### Requirement
Lines containing the word "hwait" are the ones to copy from the records below.
(Beginning of Input data)
/-- Settles O24: a push stores at the old SP alone, and the address goes into PC. -/
theorem callPushesThePC : Obligations.CallPushesThePC := by
  refine fun nnn s => ⟨fun full => execCall_of_sp_full nnn s (by omega), fun room => ?_⟩
  have calls : exec (.call nnn) s = .next _ := execCall_of_sp_lt nnn s room
  have pushed : ∀ j : Fin 16, (s.stack.set s.sp.val s.pc)[j.val] = if j.val = s.sp.val then s.pc else s.stack[j.val] :=
    fun j => by simp only [Vector.getElem_set, eq_comm]
  exact ⟨_, calls, rfl, extendAddr_toNat nnn, pushed, (exec_onlyChanges s (.call nnn)).of_next calls⟩

/-- Settles O25: the sum of 12 and 8 bits fits the 16 bits of PC. -/
theorem jumpV0AddsWithoutReduction : Obligations.JumpV0AddsWithoutReduction :=
  fun nnn s => ⟨_, rfl, offsetTarget_toNat nnn _, onlyChanges_setPC s _⟩

/-- Settles O26, from O24 and O22: the call leaves PC on top of the stack and SP one up, and the return takes both back. -/
theorem returnUndoesCall : Obligations.ReturnUndoesCall := by
  intro nnn s room
  obtain ⟨t, calls, spUp, -, pushed, -⟩ := (callPushesThePC nnn s).2 room
  refine ⟨t, calls, fun u sameSP sameStack => ?_⟩
  have hsp : u.sp.val = s.sp.val + 1 := sameSP ▸ spUp
  obtain ⟨w, returns, spDown, top, -, -⟩ := (returnPopsThePC u).2 (by omega)
  refine ⟨w, returns, ?_, Fin.ext (by omega)⟩
  calc w.pc = u.stack[s.sp.val] := top ⟨s.sp.val, room⟩ (by simp only [hsp, Nat.add_sub_cancel])
    _ = t.stack[s.sp.val] := sameStack ⟨s.sp.val, room⟩
    _ = s.pc := (pushed ⟨s.sp.val, room⟩).trans (if_pos rfl)

/-- Settles O57: the step fetches the self-jump, which puts PC's own value back over the advance. -/
theorem endOfRunIsAFixedPoint : Obligations.EndOfRunIsAFixedPoint := by
  rintro s ⟨hwait, nnn, hpc, hfetch⟩
  calc step s = .next (s.advance.setPC (extendAddr nnn)) := step_of_fetch_encode hwait hfetch rfl
    _ = .next (s.setPC s.pc) := by rw [advance_setPC, hpc]
    _ = .next s := by rw [setPC_pc_self]

end Sys2Proof.Machine
end

section
/-! PROOF. The conditional skips on registers: 3xkk, 4xkk, 5xy0, 9xy0 (spec/41_skip.md R110 to R113). -/

namespace Sys2Proof.Machine

/-! ## PC after a skip on a comparison of two bytes -/

theorem skipIf_beq_pc (s : State) (a b : Byte) :
    (s.skipIf (a == b)).pc = if a.toNat = b.toNat then s.pc + 2 else s.pc := by
  simp only [skipIf_pc, beq_iff_eq, BitVec.toNat_inj]

theorem skipIf_bne_pc (s : State) (a b : Byte) :
    (s.skipIf (a != b)).pc = if a.toNat = b.toNat then s.pc else s.pc + 2 := by
  simp only [skipIf_pc, bne_iff_ne, BitVec.toNat_inj, ite_not]

/-! ## The obligations of 41_skip.md -/

/-- Settles O27: both are the shared skip, on V[x] and the byte kk. -/
theorem byteSkipsCompareWithTheImmediate : Obligations.ByteSkipsCompareWithTheImmediate :=
  fun x kk s => ⟨⟨_, rfl, onlyChanges_skipIf s _, skipIf_beq_pc s (s.getV x) kk⟩,
    ⟨_, rfl, onlyChanges_skipIf s _, skipIf_bne_pc s (s.getV x) kk⟩⟩

/-- Settles O28: both are the shared skip, on V[x] and V[y]. -/
theorem registerSkipsCompareTheRegisters : Obligations.RegisterSkipsCompareTheRegisters :=
  fun x y s => ⟨⟨_, rfl, onlyChanges_skipIf s _, skipIf_beq_pc s (s.getV x) (s.getV y)⟩,
    ⟨_, rfl, onlyChanges_skipIf s _, skipIf_bne_pc s (s.getV x) (s.getV y)⟩⟩

end Sys2Proof.Machine
end

section
/-! PROOF. Registers: loads, arithmetic, logic, shifts and the random byte (spec/42_alu.md R120 to R133). -/

namespace Sys2Proof.Machine

/-! ## A write of one register (R122 to R127), and a result with its flag (R120, D11) -/

section Write

variable (s : State) (x : RegIdx) (b : Byte)

theorem getV_setV_same : (s.setV x b).getV x = b := (getV_setV ..).trans (if_pos rfl)

theorem sameRegsBut_setV : SameRegsBut x s (s.setV x b) := fun _ hk => (getV_setV ..).trans (if_neg hk)

/-- A result that reads as `result` to V[x] and a flag that reads as `flag` to V[0xF], which the result reaches for no x. -/
theorem setResultThenFlag_writes {g : Bool} {result flag : Nat} (hresult : b.toNat = result)
    (hflag : (flagByte g).toNat = flag) : (x ≠ vf → ((s.setResultThenFlag x b g).getV x).toNat = result) ∧
      ((s.setResultThenFlag x b g).getV vf).toNat = flag ∧
      (∀ k, k ≠ x → k ≠ vf → (s.setResultThenFlag x b g).getV k = s.getV k) ∧
      OnlyChanges s (s.setResultThenFlag x b g) [.regs] := by
  refine ⟨fun hx => ?_, ?_, fun k hkx hkf => ?_, onlyChanges_setResultThenFlag s x b g⟩
  · rw [getV_setResultThenFlag, if_neg hx, if_pos rfl, hresult]
  · rw [getV_setResultThenFlag, if_pos rfl, hflag]
  · rw [getV_setResultThenFlag, if_neg hkf, if_neg hkx]

end Write

/-! ## The flags as numbers (R121) -/

theorem flagByte_toNat (g : Bool) : (flagByte g).toNat = g.toNat := by cases g <;> rfl

theorem flagByte_decide_toNat (p : Prop) [Decidable p] : (flagByte (decide p)).toNat = if p then 1 else 0 := by
  rw [flagByte_toNat, Bool.toNat, Bool.cond_decide]

theorem flagByte_carryOut_toNat (a b : Byte) : (flagByte (carryOut a b)).toNat = if a.toNat + b.toNat > 255 then 1 else 0 :=
  flagByte_decide_toNat _

theorem flagByte_noBorrow_toNat (a b : Byte) : (flagByte (noBorrow a b)).toNat = if a.toNat ≥ b.toNat then 1 else 0 :=
  flagByte_decide_toNat _

/-- Bit 0 is the remainder by 2. -/
theorem flagByte_bitOutRight_toNat (a : Byte) : (flagByte (bitOutRight a)).toNat = a.toNat % 2 := by
  rw [flagByte_toNat, bitOutRight, BitVec.getLsbD, Nat.toNat_testBit, Nat.pow_zero, Nat.div_one]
(End of Input data)
### Solution to the exercise
  rintro s ⟨hwait, nnn, hpc, hfetch⟩
  calc step s = .next (s.advance.setPC (extendAddr nnn)) := step_of_fetch_encode hwait hfetch rfl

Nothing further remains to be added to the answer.